The Swiss-based advocacy organization ICT4Peace held a workshop late last month to discuss ongoing efforts to build an independent network of organizations engaged in attribution activities. There were approximately two dozen attendees, from US and European universities (including Georgia Tech’s IGP), industry, a handful of European government agencies, and a Chinese and a Russian attendee.
According to a draft report from ICT4Peace, discussion centered on two issues: the role of governments and the development of a “fact-finding” network of organizations. We address the two issues below separately.
The role of governments
One European government announced that it is interested in setting up an attribution organization as a “tool for diplomatic pressure.” Without further detail, it’s impossible to know whether this is a good or bad development. A governmentally-sponsored attribution organization sounds almost like competition with the non-state actor based approaches to attribution that have been proposed elsewhere. On the other hand, if this organization were to rely on attributions made independently following some defined and agreed upon process and/or standards it could serve as an effective communications vehicle and be an appropriate use of government power. More clarification is needed. In other contexts, IGP has heard that some governments are reluctant to relinquish their power to attribute because they think attribution is “political.” Some prominent researchers in the field have explicitly called it such. IGP has pushed back strongly against this line of thinking: while we agree that making an attribution public may have political implications, the actual attribution itself is a factual issue, not a political one – and the politicization of cyber-attribution is precisely what an independent attribution organization is attempting to defuse.
Another European government suggested a more traditional role for governments, saying that they should be involved through developing a treaty concerning attribution, otherwise they (governments) won’t accept the outcome(s). Here we’re far less optimistic. Cooperation of this sort is possible but unlikely, and if it happened it would take a long time. And why would a treaty be necessary if there are more lightweight means of developing widespread consensus among private and public actors about an attribution? Once that consensus exists, states could “enforce” an attribution through a variety of actions, e.g., coordinated sanctions or other diplomatic means.
A “fact-finding” network?
In discussions between academic and industry participants, one potential path forward was identified where various university-based groups and cybersecurity firms pick an incident and agree to do “fact-finding” and peer review of its attribution. Participating organizations would meet to determine which incident to investigate, and then initiate a process expected to take up to 12 months. Each group would bring their own methodological expertise (computer science, political science, etc.) to an investigation. The rationale of this approach is two-fold. It would contribute to building a field of attribution research (e.g., establishing conceptual clarity) and possibly create broader agreement on a set of facts concerning the incident. Importantly, governments would not be involved and any decision(s) to pursue public attribution would be distinct, left up to individual organizations participating in the fact-finding network or others outside of it. By sticking to fact-finding and not explicitly making public attributions, network participants could avoid making governments uncomfortable. Additionally, while the proposed fact-finding network is a form of networked governance, where participants collaborate voluntarily to achieve some collective good, it doesn’t create some new supra-entity that could theoretically take credit for achievements of the individual network participants.

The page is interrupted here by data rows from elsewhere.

-- ==== Sys2Proof/Tests/Slice0.lean ====
section
/-!
SUPPORT. Tests: an ill-formed command for each check of WellFormed, small steps against values worked out from the rules, and for
each statement states and operands that meet its hypotheses (names beginning witness_).
-/
namespace Sys2Proof.Tests

open Sys2Proof.Machine

set_option Elab.async false

/-! Small states. -/

/-- The result of an operation is a value and a context that p accepts. -/
def okP {α : Type} (r : EStateM.Result Stop Cx α) (p : α → Cx → Bool) : Bool :=
  match r with
  | .ok v z => p v z
  | .error _ _ => false

theorem okP_spec {α : Type} {r : EStateM.Result Stop Cx α} {p : α → Cx → Bool} (h : okP r p = true) :
    ∃ v z, r = .ok v z ∧ p v z = true := by
  cases r with
  | ok v z => exact ⟨v, z, rfl, h⟩
  | error r z => cases h

/-- The word of an opcode with the other fields of its format. -/
def ins (opc low : Nat) : BitVec 32 := BitVec.ofNat 32 (opc * 2 ^ 20 + low)

/-- The long form with a displacement alone: the address is the extension word. -/
def long (opc : Nat) : BitVec 32 := ins opc 0x80000

/-- A device with some memory: 64 GiB installed, half of it own ledger, 1 MiB unmirrored. -/
def device (ws : List (Nat × TWord)) : State :=
  ws.foldl (fun s p => s.putWord p.1 p.2) { State.reset with layout := ⟨2 ^ 36, 2 ^ 35, 2 ^ 20, 0⟩ }

/-- A core in service with a bank at level 0, privilege P0 and translation off: addresses are physical. -/
def coreWith (b : Bank) : Core := { Core.cold with banks := [(0, b)], mode := 2 }

/-- The unit of cores 0 and 1 holds this core. -/
def onUnit (s : State) (c : Core) : State := s.setCores [0, 1] c

def raw (n : Nat) : TWord := ⟨BitVec.ofNat 64 n, tRAW⟩

def int (n : Nat) : TWord := ⟨BitVec.ofNat 64 n, tINT⟩

/-- Core 0 with a and h in ACC and AEX, and one word of memory at 0x1000. -/
def unitOf (a h v : TWord) : State := onUnit (device [(0x1000, v)]) (coreWith { Bank.cold with acc := a, aex := h })


/-! Witnesses: instructions of a core. -/

theorem test_reset_issues : State.reset.issues 0 (long 0x10).toNat (fmtOk .m (long 0x10).toNat) = true := by decide +kernel

theorem witness_StepRunsTheFrontCommand : ∃ s : State, s.pending = [] := ⟨State.reset, rfl⟩

theorem witness_StepKeepsMemoryCanonical : ∃ s t : State, Memory.wf s.mem = true ∧ step s = .next t :=
  ⟨State.reset, State.reset, by decide +kernel, rfl⟩

/-- Z = 0 in the reset PSW: condition 1 does not hold, in each of the four formats. -/
theorem witness_FalseConditionOnlyRetires : ∀ p ∈ [(Fmt.a, 0x02), (.m, 0x11), (.m, 0x70), (.i, 0x06)],
    let w := ins p.2 0x10000000
    State.reset.issuesNow 0 = true ∧ (State.reset.stepping 0 && stepBlocked w.toNat) = false ∧ fCOND w.toNat ≠ 15 ∧
    condHolds (fCOND w.toNat) (State.reset.core 0).cur.psw = false ∧ fmtOk p.1 w.toNat = true := by decide +kernel

theorem witness_RetiringChangesOnlyTheCourse : Core.cold.ctx = none ∧ { Core.cold with ctx := some ⟨1, 1, 0, false⟩ }.ctx ≠ none := by
  decide +kernel

theorem witness_FlagWritesKeepTheOtherBits : (63 : Nat) < 64 ∧ (0 : Nat) < 64 := by decide

def addr (am : Nat) : BitVec 32 := ins 0x10 (am * 1024 + (if am = 3 then 0x10000 else 0))

def x1At (v : Nat) : State :=
  onUnit State.reset (coreWith { Bank.cold with x1 := ⟨BitVec.ofNat 64 v, tPTR⟩, mb := 0x2000, ml := 0x100 })

/-- The direct, modulo and pre-decrement modes each form an address; the last at the lowest address. -/
theorem witness_AddressesAndBaseUpdate : ∀ p ∈ [(0, 5, 0x5), (1, 5, 0x2005), (3, 0, 0x0)],
    okP (formEa (addr p.1).toNat p.2.1 8 false ((x1At 8).start 0 (addr p.1).toNat)) (fun ea _ => ea == p.2.2) = true := by
  decide +kernel

theorem witness_AddressesAndBaseUpdate_bases :
    fAM (addr 0).toNat ≠ 3 ∧ fAM (addr 3).toNat = 3 ∧ fBASE (addr 3).toNat = 1 ∧
    ∀ b ∈ [1, 2, 3], fAM (ins 0x10 (b * 65536 + 3072)).toNat = 3 ∧ fBASE (ins 0x10 (b * 65536 + 3072)).toNat = b := by
  decide +kernel

/-- The A format at the last address of the space and at the first beyond it. -/
theorem witness_AddressesAndBaseUpdate_formA : ∀ am ∈ [0, 3],
    let x := (x1At 8).start 0 (addr am).toNat
    okP (formA (addr am).toNat 5 x) (fun ea _ => ea == if am = 0 then 5 else 13) = true ∧
    2 ^ 42 ≤ (baseVal x.c.cur x.ia (addr 0).toNat + (idxVal x.c.cur (addr 0).toNat <<< fSCL (addr 0).toNat) + ofInt (2 ^ 42)).toNat := by
  decide +kernel

theorem witness_ReadingAWordKeepsRegistersAndMemory : ∃ (va : Nat) (x y z : Cx) (tg : Target) (v : TWord),
    access .read va false x = .ok tg y ∧ (∀ off, tg ≠ .ctl off) ∧ loadWord va x = .ok v z := by
  let x := (unitOf raw0 raw0 (int 5)).start 0 0
  obtain ⟨tg, y, h, h1⟩ := okP_spec (r := access .read 0x1000 false x) (p := fun t _ => t == .mem 0x1000 false) (by decide +kernel)
  obtain ⟨v, z, h', -⟩ := okP_spec (r := loadWord 0x1000 x) (p := fun v _ => v == int 5) (by decide +kernel)
  exact ⟨0x1000, x, y, z, tg, v, h, by rw [eq_of_beq h1]; simp, h'⟩

theorem witness_WordLoads : ∃ (e : Fin 256) (w x : BitVec 32) (s : State) (v : TWord) (z : Cx),
    s.issues e w.toNat (fmtOk .m w.toNat) = true ∧ memOperand w x (s.start e w.toNat) = .ok v z := by
  obtain ⟨v, z, h, -⟩ := okP_spec (r := memOperand (long 0x10) 0x1000 ((unitOf raw0 raw0 (int 5)).start 0 (long 0x10).toNat))
    (p := fun v _ => v == int 5) (by decide +kernel)
  exact ⟨0, long 0x10, 0x1000, unitOf raw0 raw0 (int 5), v, z, by decide +kernel, h⟩

/-- ST and STE of an INT word at the last word of a frame; below, a TCM word and a register of control space. -/
theorem witness_WordStores : ∀ p ∈ [(0, 0x11), (1, 0x13)],
    let s := unitOf (int 5) (int 6) raw0
    let y := s.start 0 (long p.2).toNat
    let v := (s.core 0).cur.reg p.1
    s.issues 0 (long p.2).toNat (fmtOk .m (long p.2).toNat) = true ∧ v.tag ≠ tPOISON ∧ tagReserved v.tag = false ∧ v.tag ≠ tSEAL ∧
    okP (formEa (long p.2).toNat (dispOf (long p.2).toNat 0xFF8) 8 true y) (fun ea _ => ea == 0xFF8) = true ∧
    okP (access .write 0xFF8 false y) (fun tg z => tg == .mem 0xFF8 false && targetTag z tg != tSEAL) = true := by
  decide +kernel

/-- A leaf entry of level 3 for a frame: valid, readable and writable. -/
def leaf (frame : Nat) : Nat := 2 ^ 63 + 2 ^ 61 + frame * 4096

/-- A posting-frame leaf. -/
def pfLeaf (frame : Nat) : Nat := 2 ^ 63 + 2 ^ 58 + frame * 4096

/-- A unit whose core translates through tables at 0x2000, 0x4000 and 0x6000: frame 1 of the address space has this leaf. -/
def paged (b : Bank) (lf : Nat) (ws : List (Nat × TWord)) : State :=
  onUnit (device ([(0x2000, int (2 ^ 63 + 0x4000)), (0x4000, int (2 ^ 63 + 0x6000)), (0x6008, int lf)] ++ ws))
    { coreWith b with tbase := 0x2001 }

/-- The TCM window of a core is at 0x40000 × 2^18 after reset; a data block at its start. -/
def tcmUnit (b : Bank) : State :=
  onUnit (device []) { coreWith b with tcmblk := [(0, 0x8000000000000000)], tcmwin := 0x40000 }

theorem witness_WordStores_other_targets :
    (let s := tcmUnit { Bank.cold with acc := int 5 }
     okP (access .write 0x40000 false (s.start 0 0)) (fun tg _ => tg == .tcm 0) = true) ∧
    (let s := paged { Bank.cold with acc := int 5 } (leaf 0xF000000000) []
     okP (access .write 0x1000 false (s.start 0 0)) (fun tg z => tg == .ctl 0 &&
       ((z.s.setCores (z.s.unitCores 0) z.c).ctlWrite 0 0 5).2) = true) := by
  decide +kernel

/-- The operand of a long-form instruction at 0x1000 of core 0. -/
def opM (opc : Nat) (s : State) : EStateM.Result Stop Cx TWord := memOperand (long opc) 0x1000 (s.start 0 (long opc).toNat)

theorem witness_IntegerArithmetic : ∀ t ∈ [tINT, tPTR],
    let s := unitOf ⟨0x7FFFFFFFFFFFFFFF, t⟩ raw0 ⟨1, t⟩
    s.issues 0 (long 0x15).toNat (fmtOk .m (long 0x15).toNat) = true ∧ (s.core 0).cur.acc.tag = t ∧
    okP (opM 0x15 s) (fun v _ => v.tag == t) = true := by decide +kernel

/-- A zero divisor; a quotient that fits; the smallest positive quotient that does not, signed and unsigned. -/
theorem witness_IntegerDivision : ∀ p ∈ [(0, 5, 0), (0, 100, 7), (0, 2 ^ 63, 1), (1, 0, 1)],
    let s := unitOf (int p.2.1) (int p.1) (int p.2.2)
    s.issues 0 (long 0x20).toNat (fmtOk .m (long 0x20).toNat) = true ∧ (s.core 0).cur.acc.tag = tINT ∧
    (s.core 0).cur.aex.tag = tINT ∧ okP (opM 0x20 s) (fun v z => v.tag == tINT && v.val == BitVec.ofNat 64 p.2.2 &&
      z.c.cur.acc == int p.2.1 && z.c.cur.aex == int p.1) = true := by decide +kernel

theorem witness_IntegerDivision_cases :
    (2 ^ 63 : Int).tdiv 1 = 2 ^ 63 ∧ ¬((-2 ^ 63 : Int) ≤ 2 ^ 63 ∧ (2 ^ 63 : Int) < 2 ^ 63) ∧ 2 ^ 64 ≤ 2 ^ 64 / 1 ∧ (2 ^ 63 : Nat) / 1 < 2 ^ 64 := by
  decide +kernel

theorem witness_LogicalInstructions : ∀ a ∈ [tRAW, tINT], ∀ b ∈ [tRAW, tINT],
    let s := unitOf ⟨6, a⟩ raw0 ⟨3, b⟩
    s.issues 0 (long 0x18).toNat (fmtOk .m (long 0x18).toNat) = true ∧ (s.core 0).cur.acc.tag = a ∧
    okP (opM 0x18 s) (fun v _ => v.tag == b) = true := by decide +kernel

theorem witness_ShiftsAndAddressLoad : ∀ ea ∈ [0, 1, 63, 64], ∀ t ∈ [tRAW, tINT],
    let s := unitOf ⟨6, t⟩ raw0 raw0
    s.issues 0 (long 0x1B).toNat (fmtOk .a (long 0x1B).toNat) = true ∧ (s.core 0).cur.acc.tag = t ∧
    okP (formA (long 0x1B).toNat (dispOf (long 0x1B).toNat ea) (s.start 0 (long 0x1B).toNat)) (fun e _ => e == ea)
      = true := by decide +kernel

/-- Format R with RD and RS. -/
def rr (opc rd rs imm : Nat) : BitVec 32 := ins opc (rd * 32768 + rs * 2048 + imm)

/-- RD at 2 and 5, RS at 0, 7 and 15, with the tags that each of the instructions takes. -/
theorem witness_RegisterInstructions :
    let s := onUnit State.reset (coreWith { Bank.cold with acc := int 1, aex := int 1, x1 := int 1, x2 := ⟨4, tPTR⟩ })
    s.issues 0 (ins 0x01 0).toNat (fmtOk .n (ins 0x01 0).toNat) = true ∧
    (∀ rd ∈ [2, 3, 4, 5], ∀ rs ∈ [0, 3, 4, 7, 15],
      let w := (rr 0x30 rd rs 0).toNat
      s.issues 0 w (fmtOk .r w) = true ∧ fRD w = rd ∧ fRS w = rs) ∧
    (∀ rd ∈ [2, 3], ((s.core 0).cur.reg rd).tag = tPTR ∨ ((s.core 0).cur.reg rd).tag = tINT) ∧
    (∀ rs ∈ [0, 1, 2], ((s.core 0).cur.reg rs).tag = tINT) := by
  decide +kernel

theorem witness_PermittedTagChanges : (tPOISON = tPOISON ∨ tagReserved tPOISON = true) ∧ tagChange 2 tRAW tDFP = none ∧
    tagChange 2 tRAW tRAW = none ∧ tagChange 1 tINT tRAW = none := by decide +kernel

theorem witness_TagInstructions :
    let s := unitOf (int 3) raw0 raw0
    let w := (rr 0x40 0 15 0).toNat
    s.issues 0 w (tagFormOk w 0) = true ∧ tagChange (pPRIV (s.core 0).cur.psw) ((s.core 0).cur.reg (fRD w)).tag (tagImm w 0) = none ∧
    s.issues 0 (long 0x43).toNat (fmtOk .m (long 0x43).toNat) = true ∧ (s.core 0).cur.acc.tag = tINT ∧
    okP (opM 0x43 s) (fun _ _ => true) = true := by decide +kernel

IGP takes a supportive but critical stance towards this proposal. It’s true that any facts generated by the above process could help to establish, validate or disprove attribution(s). As a result, particular attribution(s) might be viewed as more legitimate and perceived as more credible. But limiting these efforts to fact-finding seems too clever by half. We know industry and governments can use attributions strategically. Just because there is a set of publicly available, agreed “facts” around an incident doesn’t mean that such behavior will stop. Facts can be cherry-picked or partially ignored to support a narrative. What is additionally needed is a mechanism for the participating organizations to develop and issue consensus statements. With an authoritative “voice” the network can publicly challenge distorted or selective use of facts in attributions by other actors. Furthermore, “fact-finding” is analogous to data collection in the scientific method, and some participants in the network could obviously apply it, for instance developing valid and reliable measurements (e.g., does this telemetry data accurately identify a host machine or user?). But this leaves out other important steps like hypothesis formation and testing, interpreting results, and communication of findings. Consistent application of the scientific method is needed throughout the entire attribution process. The aforementioned practice of peer review will certainly enable discrediting of non-scientific attributions, but it is the application of scientific method which will improve attributions.
Going forward, IGP will continue its work with attendees from the Zurich workshop, as well as other efforts like the nascent Cyber Peace Institute and ongoing Cyberspace Solarium Commission to develop independent, transnational attribution capability.